Report how many lines in the records carry the string "ofNat", and give no further text.

==========

-- ==== Sys2Proof/Tests/Slice0.lean ====
section
/-! SUPPORT. Tests of the model, their expected results from spec/95_test_vectors.md, and a witness for the
hypotheses of every statement that has some. -/

namespace Sys2Proof.Tests

open Sys2Proof Sys2Proof.Machine

/-! ## Small states -/

/-- The state an outcome goes on with. -/
def after : Host.Outcome State Fault Refusal → Option State
  | .next s => some s
  | .fault _ => none
  | .refused _ => none

/-- The refusal an outcome stops with. -/
def refusal : Host.Outcome State Fault Refusal → Option Refusal
  | .next _ => none
  | .fault _ => none
  | .refused r => some r

theorem next_of_after {o : Host.Outcome State Fault Refusal} (h : (after o).isSome = true) :
    ∃ t, o = .next t := by
  cases o with
  | next t => exact ⟨t, rfl⟩
  | fault f => cases h
  | refused r => cases h

/-- The command a byte decodes to. -/
def commandOf (b : Byte) : Option Instr := (decodeCommand b).toOption

/-- `"Zm9vYmE="`, the text of `"fooba"` (95_test_vectors.md section 2.2). -/
def text : List Byte := [0x5A, 0x6D, 0x39, 0x76, 0x59, 0x6D, 0x45, 0x3D]

/-- `"fooba"` (95_test_vectors.md section 2.4). -/
def data : List Byte := [0x66, 0x6F, 0x6F, 0x62, 0x61]

/-- Every operand register written: `t` at 0x100 to be decoded to 0x200, `d` at 0x300 to be encoded to 0x400,
`"Zm9v"` in `DDIN`, `"foo"` with a stray top byte in `EDIN`. -/
def ready (t d : List Byte) : State :=
  { State.reset with
    mem := (Memory.writeBytes [] 0x100 t).writeBytes 0x300 d
    d := { DBank.reset with
      dsrc := .put 0x100, dlen := .put (BitVec.ofNat 64 t.length), ddst := .put 0x200
      ddin := .put 0x76396D5A }
    e := { EBank.reset with
      esrc := .put 0x300, elen := .put (BitVec.ofNat 64 d.length), edst := .put 0x400
      edin := .put 0xAB6F6F66 } }

/-- A `DECODE` of `t` accepted. -/
def decoding (t d : List Byte) : State := acceptDecode (ready t d) (decodeCall (ready t d))

/-- An `ENCODE` of `d` accepted, with padding. -/
def encoding (t d : List Byte) : State := acceptEncode (ready t d) false false (encodeCall (ready t d) false)

/-- Both accepted. -/
def both (t d : List Byte) : State := acceptEncode (decoding t d) false false (encodeCall (decoding t d) false)

/-- A state with events pending. -/
def withEvents (s : State) (evs : List Event) : State := { s with pending := evs }

/-- The D bank of a state with the input cursor moved. -/
def atCursor (s : State) (didx doutlen : Addr) : State :=
  { s with d := { s.d with didx := didx, doutlen := doutlen } }

/-- The E bank of a state with the input cursor moved. -/
def atDataCursor (s : State) (eidx eoutlen : Addr) : State :=
  { s with e := { s.e with eidx := eidx, eoutlen := eoutlen } }

/-! ## Ill-formed command bytes (30_encoding.md R78) -/

theorem test_rsv_not_zero_is_ill_formed :
    (CommandFields.mk 1 false false false 1).legal = false ∧
    (CommandFields.mk 1 false false false 1).rsvZero = false := by decide

theorem test_reserved_function_is_ill_formed :
    (CommandFields.mk 0 false false true 0).legal = false ∧
    (CommandFields.mk 0 false false true 3).fnUsed = false := by decide

theorem test_mode_bit_in_decode_is_ill_formed :
    (CommandFields.mk 0 false true false 1).legal = false ∧
    (CommandFields.mk 0 true false false 2).decodeModeClear = false := by decide

theorem test_np_in_enc3_is_ill_formed :
    (CommandFields.mk 0 true false true 2).legal = false ∧
    (CommandFields.mk 0 true false true 2).enc3PadClear = false := by decide

/-! ## Command bytes written out bit by bit (30_encoding.md R71; 95_test_vectors.md section 2.7) -/

theorem test_decode_byte : commandOf 0b00000001 = some .decode := by decide

theorem test_dec4_byte : commandOf 0b00000010 = some .dec4 := by decide

theorem test_encode_bytes :
    commandOf 0b00000101 = some (.encode false false) ∧ commandOf 0b00001101 = some (.encode true false) ∧
    commandOf 0b00010101 = some (.encode false true) ∧ commandOf 0b00011101 = some (.encode true true) := by
  decide

theorem test_enc3_bytes :
    commandOf 0b00000110 = some (.enc3 false) ∧ commandOf 0b00001110 = some (.enc3 true) := by decide

theorem test_reserved_bytes :
    [(0x00 : Byte), 0x03, 0x04, 0x07, 0x09, 0x0A, 0x11, 0x16, 0x1E, 0x21, 0x85, 0xFF].map commandOf =
      List.replicate 12 none := by decide

/-- The order of the bits of the opcode table, and that bits above `nbits` are dropped. -/
theorem test_table_word :
    decodeTableWord 8 0x1D = some (.encode true true) ∧ decodeTableWord 8 0x16 = none ∧
    decodeTableWord 8 0x102 = some .dec4 := by decide

/-! ## Tables and sizes (95_test_vectors.md sections 2.1, 2.5) -/

theorem test_table_entries :
    dt0 0x5A = 0x00000064 ∧ dt1 0x6D = 0x00006002 ∧ dt2 0x39 = 0x00400F00 ∧ dt3 0x76 = 0x002F0000 ∧
    dt1 0x2D = 0x0000E003 ∧ dt2 0x5F = 0x00C00F00 ∧ dt0 0x3D = 0x01000000 ∧ dt3 0x40 = 0x01000000 ∧
    dt0 0x5B = 0x01000000 ∧ dt2 0x60 = 0x01000000 ∧ dt1 0x7B = 0x01000000 ∧ dt0 0x3A = 0x01000000 := by
  decide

==========

**Result**. 2